The stock market runs in my blood. I have owned stock for most of my life, and I grew up watching Wall $treet Week with my grandfather on summer visits to New York. My favorite game growing up was Fortune 500, a game where players take charge of a company and try to triple their starting capital investment.
Last Friday’s IPO was the end of a natural progression for me that started with stock ownership as a kindergartner. I owned four shares of the Fortune 500-sized company my father worked for, Household International. (I write “Fortune 500-sized” because in those days, Fortune required that the F500 were industrial companies that manufactured products; that rule has since been dropped.) When I learned about a stockholder’s meeting at the company, I asked to go. My parents wrote a note to the kindergarten teacher stating something along the lines of “Please excuse Matthew from class today. He is attending a stockholder’s meeting.”

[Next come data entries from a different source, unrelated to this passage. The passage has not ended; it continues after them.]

-- ==== Sys2Proof/Certificates/Slice0/Obligations.lean ====
section
/-! DEFINITION. The statements about the model. Each is a rule of the manual, or follows from rules of it; its docstring names
them. The tables above the statements read an instruction's operation off its mnemonic, as the manual's tables do. -/
open Sys2Proof Sys2Proof.Machine

/-! ### Steps -/

/-- The command at the front of the queue runs on the state with the queue's rest: commands run first in, first out. -/
def Obligations.StepRunsFrontCommand : Prop :=
  ∀ (s : State) (c : Instr) (rest : List Instr), s.pending = c :: rest → step s = exec c { s with pending := rest }

/-- A step on an empty queue (the model's choice, assumption 1) is one half of an arithmetic cycle: the first half ends the
cycle, and the second begins the next one, in which the timebase has gone on by 0.8 ns, or 5 ÷ 6 ns after the margin step,
corrected by the parts per 10⁹ of the servo, unless its clock stands. -/
def Obligations.EmptyQueuePassesTime : Prop :=
  ∀ s : State, s.pending = [] → ∃ t, step s = .next t ∧ t.phase = !s.phase ∧
    (s.phase = false → s.clk = false → t.cyc = s.cyc ∧ t.pwr = s.pwr) ∧
    (s.phase = true → t.cyc = s.cyc + 1 ∧ (s.pwr.stopped.contains 97 = true → t.pwr = s.pwr) ∧
      (s.pwr.stopped.contains 97 = false →
        t.pwr.frac < 60000000000 ∧ (t.pwr.tb * 60000000000 + t.pwr.frac) % (2 ^ 64 * 60000000000)
          = (s.pwr.tb * 60000000000 + s.pwr.frac
              + (if s.pwr.taken then 50 else 48) * ((1000000000 : Int) + s.pwr.ppb).toNat) % (2 ^ 64 * 60000000000)))

/-! ### The C slot -/

namespace Sys2Proof.Stated

/-- A kite to which a write of a scalar or flag register is still to come, readable from local cycle `due`. -/
def withWrite (kt : Kite) (r : SReg) (due : Nat) (v : Word) : Kite := { kt with sq := kt.sq ++ [⟨due, false, r, v⟩] }

/-- The instruction completes in state `s`, and all it leaves is the write of `v` to register `r`, readable `lat` cycles later. -/
def writes (i : Instr) (k : Fin 256) (r : SReg) (lat : Nat) (v : Word) (s : State) : Prop :=
  ∃ t, exec i s = .next t ∧ slotDone k (withWrite (s.kite k) r ((s.kite k).t s.cyc + lat) v) s t

/-- The instruction stops its keel by the exception of a code of Table 8.8, found in a slot (R175): the record names the code, the
slot and the bundle, and the instruction has no other effect on the kite. -/
def raises (i : Instr) (k : Fin 256) (slot code : Nat) (s : State) : Prop :=
  ∃ t, exec i s = .next t ∧ slotStopped k { s.kite k with
    st := .exc, anchor := none, byReq := false, haltEnd := false, reqEnd := false
    excCode := code, excSlot := slot, excPc := (s.kite k).ipc % 8192, excValid := true } s t

end Sys2Proof.Stated

open Sys2Proof.Stated

/-- R182, Table 9.2: a two-operand or immediate instruction that issues in local cycle t leaves its result to be written to SD, readable
from t + λ, and changes nothing else; the hazard checker may record a read or a write that comes too early (R174). LIH keeps the
bits of SD that it does not insert. -/
def Obligations.ScalarResults : Prop :=
  (∀ (k : Fin 256) (f : CR) (s : State), issuing s k → f.rsv = 0 →
     let a := (s.kite k).s f.sa
     let b := (s.kite k).s f.sb
     let sd := SReg.s f.sd.toNat
     writes (.add k f) k sd 1 (a + b) s ∧ writes (.sub k f) k sd 1 (a - b) s ∧ writes (.and k f) k sd 1 (a &&& b) s ∧
     writes (.or k f) k sd 1 (a ||| b) s ∧ writes (.xor k f) k sd 1 (a ^^^ b) s ∧
     writes (.shl k f) k sd 1 (a <<< (b &&& 63)) s ∧ writes (.shr k f) k sd 1 (a >>> (b &&& 63)) s ∧
     writes (.sra k f) k sd 1 (a.sshiftRight' (b &&& 63)) s ∧ writes (.mul k f) k sd 3 (a * b) s ∧
     writes (.sel k f) k sd 1 (if (s.kite k).freg f.fl.toNat then a else b) s ∧
     (f.sb = 0 → writes (.mov k f) k sd 1 a s)) ∧
  ((∀ (k : Fin 256) (f : CI) (s : State), issuing s k →
     let a := (s.kite k).s f.sa
     let sd := SReg.s f.sd.toNat
     writes (.addi k f) k sd 1 (a + f.imm.signExtend 64) s ∧ writes (.andi k f) k sd 1 (a &&& f.imm.setWidth 64) s ∧
     writes (.ori k f) k sd 1 (a ||| f.imm.setWidth 64) s ∧ writes (.xori k f) k sd 1 (a ^^^ f.imm.setWidth 64) s ∧
     writes (.muli k f) k sd 3 (a * f.imm.signExtend 64) s ∧
     (f.imm.toNat < 64 → writes (.shli k f) k sd 1 (a <<< f.imm.toNat) s ∧ writes (.shri k f) k sd 1 (a >>> f.imm.toNat) s ∧
       writes (.srai k f) k sd 1 (a.sshiftRight f.imm.toNat) s)) ∧
   (∀ (k : Fin 256) (f : CL) (s : State), issuing s k →
     writes (.li k f) k (.s f.sd.toNat) 1 (f.imm.signExtend 64) s) ∧
   (∀ (k : Fin 256) (f : CH) (s : State), issuing s k → f.rsv = 0 →
     ∃ v, writes (.lih k f) k (.s f.sd.toNat) 1 v s ∧
       ∀ n, n < 64 → v.getLsbD n =
         if 16 * f.h.toNat ≤ n ∧ n < 16 * f.h.toNat + 16 then f.imm.getLsbD (n - 16 * f.h.toNat) else ((s.kite k).s f.sd).getLsbD n))

/-- R183, Tables 9.2 and 9.3: a compare leaves 1 or 0 to be written to its flag, readable from t + 1, by the relation that COND
names; COND 6 and 7 compare FP32 values and are false where either is NaN. CMPI takes COND 0 to 5 only: any other is illegal. -/
def Obligations.CompareWritesFlag : Prop :=
  (∀ (k : Fin 256) (f : CC) (s : State), issuing s k → f.rsv = 0 →
    ∃ v : Bool, writes (.cmp k f) k (.f f.fd.toNat) 1 (if v then 1 else 0) s ∧
      (f.cond = 0 → (v ↔ (s.kite k).s f.sa = (s.kite k).s f.sb)) ∧
      (f.cond = 1 → (v ↔ (s.kite k).s f.sa ≠ (s.kite k).s f.sb)) ∧
      (f.cond = 2 → (v ↔ ((s.kite k).s f.sa).toInt < ((s.kite k).s f.sb).toInt)) ∧
      (f.cond = 3 → (v ↔ ((s.kite k).s f.sa).toInt ≤ ((s.kite k).s f.sb).toInt)) ∧
      (f.cond = 4 → (v ↔ ((s.kite k).s f.sa).toNat < ((s.kite k).s f.sb).toNat)) ∧
      (f.cond = 5 → (v ↔ ((s.kite k).s f.sa).toNat ≤ ((s.kite k).s f.sb).toNat)) ∧
      (f.cond = 6 → (v ↔ (fp32 ((s.kite k).s32 f.sa)).lt (fp32 ((s.kite k).s32 f.sb)))) ∧
      (f.cond = 7 → (v ↔ (fp32 ((s.kite k).s32 f.sa)).lt (fp32 ((s.kite k).s32 f.sb)) ∨
        (fp32 ((s.kite k).s32 f.sa)).eqv (fp32 ((s.kite k).s32 f.sb)))) ∧
      (6 ≤ f.cond.toNat → fp32 ((s.kite k).s32 f.sa) = .nan ∨ fp32 ((s.kite k).s32 f.sb) = .nan → v = false)) ∧
  (∀ (k : Fin 256) (f : CCI) (s : State), issuing s k → (6 ≤ f.cond.toNat → raises (.cmpi k f) k 0 1 s) ∧ (f.cond.toNat < 6 →
    ∃ v : Bool, writes (.cmpi k f) k (.f f.fd.toNat) 1 (if v then 1 else 0) s ∧
      (f.cond = 0 → (v ↔ (s.kite k).s f.sa = f.imm.signExtend 64)) ∧
      (f.cond = 1 → (v ↔ (s.kite k).s f.sa ≠ f.imm.signExtend 64)) ∧
      (f.cond = 2 → (v ↔ ((s.kite k).s f.sa).toInt < f.imm.toInt)) ∧
      (f.cond = 3 → (v ↔ ((s.kite k).s f.sa).toInt ≤ f.imm.toInt)) ∧
      (f.cond = 4 → (v ↔ ((s.kite k).s f.sa).toNat < (f.imm.signExtend 64).toNat)) ∧
      (f.cond = 5 → (v ↔ ((s.kite k).s f.sa).toNat ≤ (f.imm.signExtend 64).toNat))))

Finance business culture is more formal, so I wore a suit to the meeting. This picture is undated, and I think a little bit older than the stockholder’s meeting, but not by much. Interestingly, now that I work in technology, I no longer have a three-piece suit.
In the early- to mid-1980s on a summer visit to my grandparents in Westchester County, I was offered the chance to attend a taping of Wall Street Week in Review, a program dedicated to the happenings on the financial markets in the prior week. On the drive into Manhattan, my host kept her handbag firmly between the front seats in case somebody tried to steal it. Every time the sclerotic traffic stopped, the infamous squeegee men provided the much-unneeded service of cleaning the windshield. New York City was viewed as a lawless, polluted place at the time. (As another indicator of how times have changed, my eldest cousin wanted to go to Cooper Union but it was considered far too dangerous to be young in lawless New York. My youngest cousin now attends Columbia and lives in a much safer Manhattan.)
After “drinks” at the Helmsley Hotel – mine was probably ginger ale – I went to the studio. In the course of writing this post, I found out that apparently the host considered putting me on the program, but couldn’t figure out how to make it work.
Fast forward to the present day. The financial markets are significantly more open to widespread participation, and that cultural change has no doubt been driven in part by the broad-based equity culture that comes from Silicon Valley. After eight years of work at Aerohive, four of which I was able to participate in, I joined Team Aerohive on Wall Street for the second most important day in the history of the company.
Let me start off by saying that the New York Stock Exchange gets marketing. It is a storied brand, and the building is basically the high temple of American finance. Among many other promotional activities, the NYSE helped us arrange food trucks throughout the day, including this one that started off outside our hotel.
After a quick walk down Wall Street, we passed through security, had breakfast, and went down to the trading floor to watch our stock open. When I was younger, the NYSE floor at day’s end would be cluttered with scraps of paper used by the traders. Much of that paper has been automated, but the human element of judgment remains. Traders are equipped with Wi-Fi tablets, and the pieces of paper used previously are now zapped over a wireless LAN. (The first NYSE WLAN network was built in part by an early Aerohive employee, though he worked for another company at the time.)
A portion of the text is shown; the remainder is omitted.